(Stored data entries)
-- ==== Sys2Proof/Machine/Access.lean ====
section
/-! DEFINITION. Control-space accesses (02): who may read and write, what a write of a register does, reads, accesses that stall. -/
namespace Sys2Proof.Machine

/-! ## Requesters (R46, R48, R471, R497) -/

/-- Whether a requester acts as the warden: the warden, and the debug port at level 2 and above. -/
def State.asWarden (s : State) : Requester → Bool
  | .warden => true
  | .debug => 2 ≤ s.get WDN.DEBUG_LEVEL
  | .svc _ | .host => false

/-- Whether OWNER lets a requester read a page. -/
def State.mayRead (s : State) (r : Requester) (p : Page) : Bool :=
  match r with
  | .warden => true
  | .debug => s.asWarden r || s.rd p HDR.SVC_R == 1
  | .svc k => s.rd p HDR.SVC_R == 1 && bit (s.rd p HDR.SVC_CLUSTERS) k.val
  | .host => s.rd p HDR.HOST_R == 1

/-- Whether OWNER lets a requester write a page (R48). -/
def State.mayWrite (s : State) (r : Requester) (p : Page) : Bool :=
  match r with
  | .warden => true
  | .debug => s.asWarden r
  | .svc _ => s.mayRead r p && s.rd p HDR.SVC_W == 1
  | .host => s.mayRead r p && s.rd p HDR.HOST_W == 1

/-- The debug port reaches the control space only after debug unlock. -/
def State.reaches (s : State) (r : Requester) : Bool := r != .debug || s.get WDN.DEBUG_LEVEL != 0

/-- The page an access falls on: the HSH and CIP pages have no address on the service cores' bus (R471). -/
def pageFor (r : Requester) (off : Nat) : Option Page :=
  (Page.ofOff off).filter fun p => match r with | .svc _ => p.blk != .hsh && p.blk != .cip | .warden | .host | .debug => true

/-- Size and alignment of R39. -/
def legalAccess (off size : Nat) : Bool := (size == 4 || size == 8) && off % size == 0

def capOf (r : Requester) (off data : Nat) : Capture := { req := r.code, off := off, data := data }

/-! ## One field of a write -/

/-- A field that a write meets: its page, entry, value once merged with the part the write leaves, and the bits written. -/
structure FieldWrite where
  page : Page
  fld : Fld
  idx : Nat
  value : Nat
  written : Nat
deriving DecidableEq, Repr

/-- The bits n bytes of data at offset a give to a field of width w at first bit b. -/
def bitsFor (data b w a n : Nat) : Nat :=
  let d := data % 2 ^ (n * 8)
  (if a * 8 ≤ b then d >>> (b - a * 8) else d <<< (a * 8 - b)) % 2 ^ w
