/-- Rail supervision: Every scan counts, and shows the lower bank voltage. A GOOD rail whose second scan in a row lies beyond a fault limit is marked in RAIL_FAULT, recorded and released, and FAULT_N is driven. A ramp that ends its time makes an unsupervised rail GOOD, fails a supervised appliance rail (the power-up is undone), and fails a device rail (device rails are released). A rail off in time is off; one that stays above 10 % of WARN_LO is an error. A fault of the partner, on the shared line, releases the shared rails; the line high again, the end of the 10 ms and FAULT_CLR release it. A readback fault is an error and faults its rail, the device, or lets FAULT_N go. A second measurement above FAULT_C faults the rails of TEMP_SHUT. A step-load test ends with a result, or fails; the second failure in a row lowers the tide mark to zero. PWRFAIL_N falling ends it. -/
def Obligations.RailSupervision : Prop :=
  (∀ (s : State) (c0 c1 : List Nat) (r0 r1 : Bool) (dev : List (Nat × Nat)) (pf : Bool), s.regsOk → s.seq.por = true →
    ∃ t, exec (.adcScan c0 c1 r0 r1 dev pf) s = .next t ∧ t.get SEQ.SCAN_CNT = (s.get SEQ.SCAN_CNT + 1) % 2 ^ 32) ∧
  (∀ (s : State) (c0 c1 : List Nat) (dev : List (Nat × Nat)) (pf : Bool), s.regsOk → s.seq.por = true → s.seq.pwrgood = false → s.railsCalm → (∀ n, n < 40 → s.railPhase n = .off) →
    rowVEn (s.row 40) = false → s.get HRV.STATE ≠ hrvHarvesting →
    ∃ t, exec (.adcScan c0 c1 true true dev pf) s = .next t ∧ t.get SEQ.SCAN_CNT = (s.get SEQ.SCAN_CNT + 1) % 2 ^ 32 ∧ t.seq.pfHigh = pf ∧
      t.get HRV.BANK_V_MV = (min (lowest (s.readings ⟨c0, c1, dev⟩ 64)).toNat (lowest (s.readings ⟨c0, c1, dev⟩ 65)).toNat) % 2 ^ 32 ∧ (∀ n, n < 40 → t.railPhase n = .off) ∧
      s.frame t [.regs, .seq, .free] [SEQ.SCAN_CNT, HRV.BANK_V_MV, SEQ.KEEP_POWER_MW]) ∧
  (∀ (s : State) (c0 c1 : List Nat) (dev : List (Nat × Nat)) (pf : Bool) (n : Fin 32) (v : Int × Int × Int), s.regsOk → s.seq.por = true → s.seq.pwrgood = false → s.railsCalm →
    (∀ m, m < 40 → m ≠ n.val → s.railPhase m = .off) → s.railPhase n.val = .good → (s.rail n.val).badF = 1 → s.rowReading ⟨c0, c1, dev⟩ n.val = some v →
    s.beyond (rowFaultLo (s.row n.val)) (rowFaultHi (s.row n.val)) (rowOcFault (s.row n.val)) v = true → rowVEn (s.row 40) = false → s.get HRV.STATE ≠ hrvHarvesting →
    ∃ t, exec (.adcScan c0 c1 true true dev pf) s = .next t ∧ t.bitOf SEQ.RAIL_FAULT n.val = true ∧ bit (t.rd seqPage HDR.ERR_STAT) 18 = true ∧ t.railPhase n.val = .releasing ∧
      t.bitOf SEQ.RAIL_ON n.val = false ∧ t.bitOf SEQ.RAIL_GOOD n.val = false ∧ t.get SEQ.FAULT_N_DRV = 1 ∧
      s.frame t (.seq :: reported) ([SEQ.SCAN_CNT, HRV.BANK_V_MV, SEQ.KEEP_POWER_MW] ++ railFields)) ∧
  (∀ (s : State) (n : Fin 32), s.regsOk → s.railPhase n.val = .ramping → rowVEn (s.row n.val) = false →
    ∃ t, exec (.rampTimeout ⟨n.val, by omega⟩) s = .next t ∧ t.railPhase n.val = .good ∧ t.bitOf SEQ.RAIL_GOOD n.val = true ∧
      s.frame t [.regs, .seq, .out] [SEQ.RAIL_GOOD, SEQ.RAIL_ON, SEQ.STATE]) ∧
  (∀ (s : State) (n : Fin 32), s.regsOk → s.railPhase n.val = .ramping → rowVEn (s.row n.val) = true →
    ∃ t, exec (.rampTimeout ⟨n.val, by omega⟩) s = .next t ∧ t.bitOf SEQ.RAIL_FAULT n.val = true ∧ bit (t.rd seqPage HDR.ERR_STAT) 17 = true ∧ t.get SEQ.FAULT_N_DRV = 1 ∧
      t.get SEQ.STATE = seqDeviceOn ∧ t.seq.up = false ∧ t.seq.undo = true ∧
      ((∀ m, m < 32 → s.railPhase m = .off ∨ bit (rowDep (s.row m)) n.val = false) → t.railPhase n.val = .releasing) ∧ s.frame t (.seq :: reported) railFields) ∧
  (∀ (s : State) (k : Fin 8), s.regsOk → s.railPhase (32 + k.val) = .ramping →
    ∃ t, exec (.rampTimeout ⟨32 + k.val, by omega⟩) s = .next t ∧ (∀ j : Fin 8, t.railPhase (32 + j.val) = .off ∨ t.railPhase (32 + j.val) = .releasing) ∧ t.seq.devUp = none ∧
      t.seq.devFails = s.seq.devFails + 1 ∧ t.seq.bootRail = some k.val ∧ s.frame t [.regs, .seq, .out] [SEQ.DEV_GOOD]) ∧
  (∀ (s : State) (n : Fin 40), s.regsOk → s.railPhase n.val = .releasing → s.railsCalm →
    ∃ t, exec (.railOffTimeout n) s = .next t ∧ t.railPhase n.val = .off ∧ s.keptBut t [.seq]) ∧
  (∀ (s : State) (n : Fin 40), s.regsOk → s.railPhase n.val = .releasing → n.val < 32 → s.seq.down = true → s.seq.up = false → s.seq.pwrgood = true →
    (∀ m, m < 32 → m ≠ n.val → s.railPhase m = .off) → s.railPhase 37 = .good →
    ∃ t, exec (.railOffTimeout n) s = .next t ∧ t.seq.pwrgood = false ∧ t.get SEQ.STATE = seqPoweringDown ∧ t.railPhase 37 = .releasing ∧ t.seq.devDown = some 1 ∧
      .pin "PWRGOOD" 0 (some false) ∈ t.out ∧ t.wdn.boot = 0 ∧ t.unit = s.unit) ∧
  (∀ (s : State) (n : Fin 40), s.regsOk → (s.rail n.val).high = true → (s.railPhase n.val = .releasing ∨ s.railPhase n.val = .off) → s.railsCalm →
    ∃ t, exec (.stuckOnTimeout n) s = .next t ∧ bit (t.rd seqPage HDR.ERR_STAT) 23 = true ∧ t.railPhase n.val = .off ∧ s.frame t (.seq :: reported) reportedFields) ∧
  (∀ (s : State), s.regsOk → s.flag SEQ.FAULT_N_DRV = false → s.railsCalm →
    ∃ t, exec .peerFault s = .next t ∧ t.get SEQ.FAULT_N_IN = 0 ∧ bit (t.rd seqPage HDR.ERR_STAT) 19 = true ∧
      (∀ n, n < 32 → rowShared (s.row n) = true → t.railPhase n = .off ∨ t.railPhase n = .releasing) ∧ (∀ n, n < 40 → rowShared (s.row n) = false → t.rail n = s.rail n) ∧
      s.frame t (.seq :: reported) railFields) ∧
  (∀ (s : State), s.regsOk → s.flag SEQ.FAULT_N_DRV = false →
    ∃ t, exec .faultNHigh s = .next t ∧ t.get SEQ.FAULT_N_IN = 1 ∧ s.frame t [.regs, .seq, .out] [SEQ.FAULT_N_IN, SEQ.RAIL_ON, SEQ.STATE]) ∧
  (∀ (s : State), s.seq.faultClr = false → exec .faultNHoldExpiry s = .next { s with seq := { s.seq with faultHold := false } }) ∧
  (∀ (s : State), s.regsOk → s.seq.faultClr = true → s.flag SEQ.FAULT_N_DRV = true →
    ∃ t, exec .faultNHoldExpiry s = .next t ∧ t.get SEQ.FAULT_N_DRV = 0 ∧ t.get SEQ.FAULT_N_IN = 1 ∧ t.seq.faultHold = false ∧ t.seq.faultClr = false ∧ .pin "FAULT_N" 0 none ∈ t.out ∧
      s.frame t [.regs, .seq, .out] [SEQ.FAULT_N_DRV, SEQ.FAULT_N_IN, SEQ.RAIL_ON, SEQ.STATE]) ∧
  (∀ (s : State) (n : Fin 32), s.regsOk → s.railsCalm → s.get HRV.STATE ≠ hrvHarvesting →
    ∃ t, exec (.enableReadbackFault (.railEn n)) s = .next t ∧ t.bitOf SEQ.RAIL_FAULT n.val = true ∧ bit (t.rd seqPage HDR.ERR_STAT) 21 = true ∧ t.get SEQ.FAULT_N_DRV = 1 ∧
      (t.railPhase n.val = .off ∨ t.railPhase n.val = .releasing) ∧ t.out.getLast? = some (.pin "RAIL_EN" n.val none) ∧ s.frame t (.seq :: reported) railFields) ∧
  (∀ (s : State) (k : Fin 8), s.regsOk → s.seq.down = false →
    ∃ t, exec (.enableReadbackFault (.devEn k)) s = .next t ∧ t.seq.pwrgood = false ∧ t.get SEQ.STATE = seqOff ∧ t.seq.bootRail = some k.val ∧ t.get SEQ.FAULT_N_DRV = 1 ∧
      (∀ n, n < 40 → t.railPhase n = .off ∨ t.railPhase n = .releasing) ∧ t.wdn.boot = 0 ∧ t.out.getLast? = some (.pin "DEV_EN" k.val none) ∧ t.unit = s.unit ∧ t.pending = s.pending) ∧
  (∀ (s : State), s.regsOk → s.flag SEQ.FAULT_N_DRV = true → s.seq.up = false →
    ∃ t, exec (.enableReadbackFault .faultN) s = .next t ∧ bit (t.rd seqPage HDR.ERR_STAT) 21 = true ∧ t.get SEQ.FAULT_N_DRV = 0 ∧ t.get SEQ.FAULT_N_IN = 1 ∧
      t.out.getLast? = some (.pin "FAULT_N" 0 none) ∧ s.frame t (.seq :: reported) railFields) ∧
  (∀ (s : State) (values : List Int) (k : Fin 16) (v : Int), s.regsOk → s.seq.por = true → values[k.val]? = some v →
    ∃ t, exec (.tempMeasure values) s = .next t ∧ tget t.seq.temps k.val = some v ∧
      s.frame t ([.flm, .seq, .hrv] ++ reported) ([FTL.RESERVE_LUNS, FTL.RESERVE_READY_MIB, SEQ.DEV_GOOD] ++ railFields)) ∧
  (∀ (s : State) (v : Int) (r : TempRun), s.regsOk → s.seq.por = true → (tget s.seq.tempRuns 0).getD tempIdle = r → r.fault = false → 1 ≤ r.faultUp → 8 * ((s.tempSet 0).1 : Int) < v →
    ∃ t, exec (.tempMeasure [v]) s = .next t ∧ bit (t.rd seqPage HDR.ERR_STAT) 22 = true ∧ (∀ n, n < 32 → bit (s.tempSet 0).2.2 n = true → t.bitOf SEQ.RAIL_FAULT n = true ∧
      (t.railPhase n = .off ∨ t.railPhase n = .releasing))) ∧
  (∀ (s : State) (c e : BitVec 32) (fall resid : Nat), s.regsOk → s.flag SEQ.STEP_ACTIVE = true → 20 ≤ fall → resid ≤ 5 → s.get HRV.BANK_ESR_UOHM < 2 ^ 32 →
    ∃ t, exec (.steptestDone c e fall resid) s = .next t ∧ t.get SEQ.STEP_ACTIVE = 0 ∧ t.get SEQ.STEP_CNT = satAdd 32 (s.get SEQ.STEP_CNT) 1 ∧ t.get SEQ.LAST_C_MF = c.toNat ∧
      t.get SEQ.LAST_ESR_UOHM = e.toNat ∧ t.hrv = { s.hrv with stepValid := true, stepFails := 0 } ∧
      t.get HRV.BANK_C_MF = (if s.get HRV.BANK_C_MF = 0 ∧ s.get HRV.BANK_ESR_UOHM = 0 then c.toNat else min c.toNat (s.get HRV.BANK_C_MF * 105 / 100)) ∧
      t.get HRV.BANK_ESR_UOHM = (if s.get HRV.BANK_C_MF = 0 ∧ s.get HRV.BANK_ESR_UOHM = 0 then e.toNat else max e.toNat ((s.get HRV.BANK_ESR_UOHM * 95 + 99) / 100)) ∧
      s.frame t [.regs, .hrv, .out] [SEQ.STEP_ACTIVE, SEQ.STEP_CNT, SEQ.LAST_C_MF, SEQ.LAST_ESR_UOHM, HRV.BANK_C_MF, HRV.BANK_ESR_UOHM]) ∧
  (∀ (s : State) (c e : BitVec 32) (fall resid : Nat), s.regsOk → s.flag SEQ.STEP_ACTIVE = true → (fall < 20 ∨ 5 < resid) → s.hrv.stepFails = 1 →
    ∃ t, exec (.steptestDone c e fall resid) s = .next t ∧ t.get SEQ.STEP_ACTIVE = 0 ∧ t.get SEQ.STEP_FAIL_CNT = satAdd 32 (s.get SEQ.STEP_FAIL_CNT) 1 ∧
      t.hrv = { s.hrv with stepFails := 2, stepValid := false } ∧ t.get HRV.HRV_TIDE_NOW = 0 ∧ t.get HRV.BIND = bindZero ∧ bit (t.rd hrvPage HDR.ERR_STAT) 16 = true ∧
      s.frame t (.hrv :: reported) ([SEQ.STEP_ACTIVE, SEQ.STEP_CNT, SEQ.STEP_FAIL_CNT, HRV.HRV_TIDE_NOW, HRV.BIND] ++ reportedFields)) ∧
  (∀ (s : State), s.regsOk →
    ∃ t, exec .pwrfailNFall s = .next t ∧ t.seq = { s.seq with pfHigh := false } ∧ t.flag SEQ.STEP_ACTIVE = false ∧
      (s.flag SEQ.STEP_ACTIVE = true → t.out = s.out ++ [.pin "STEP_EN" 0 (some false), .pin "CHG_INH" 0 (some false)]) ∧ s.frame t [.regs, .seq, .out] [SEQ.STEP_ACTIVE])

Work required: Copy from the entries only those lines that hold the word "then".

Answer section:
  (if a * 8 ≤ b then d >>> (b - a * 8) else d <<< (a * 8 - b)) % 2 ^ w
      t.get HRV.BANK_C_MF = (if s.get HRV.BANK_C_MF = 0 ∧ s.get HRV.BANK_ESR_UOHM = 0 then c.toNat else min c.toNat (s.get HRV.BANK_C_MF * 105 / 100)) ∧
      t.get HRV.BANK_ESR_UOHM = (if s.get HRV.BANK_C_MF = 0 ∧ s.get HRV.BANK_ESR_UOHM = 0 then e.toNat else max e.toNat ((s.get HRV.BANK_ESR_UOHM * 95 + 99) / 100)) ∧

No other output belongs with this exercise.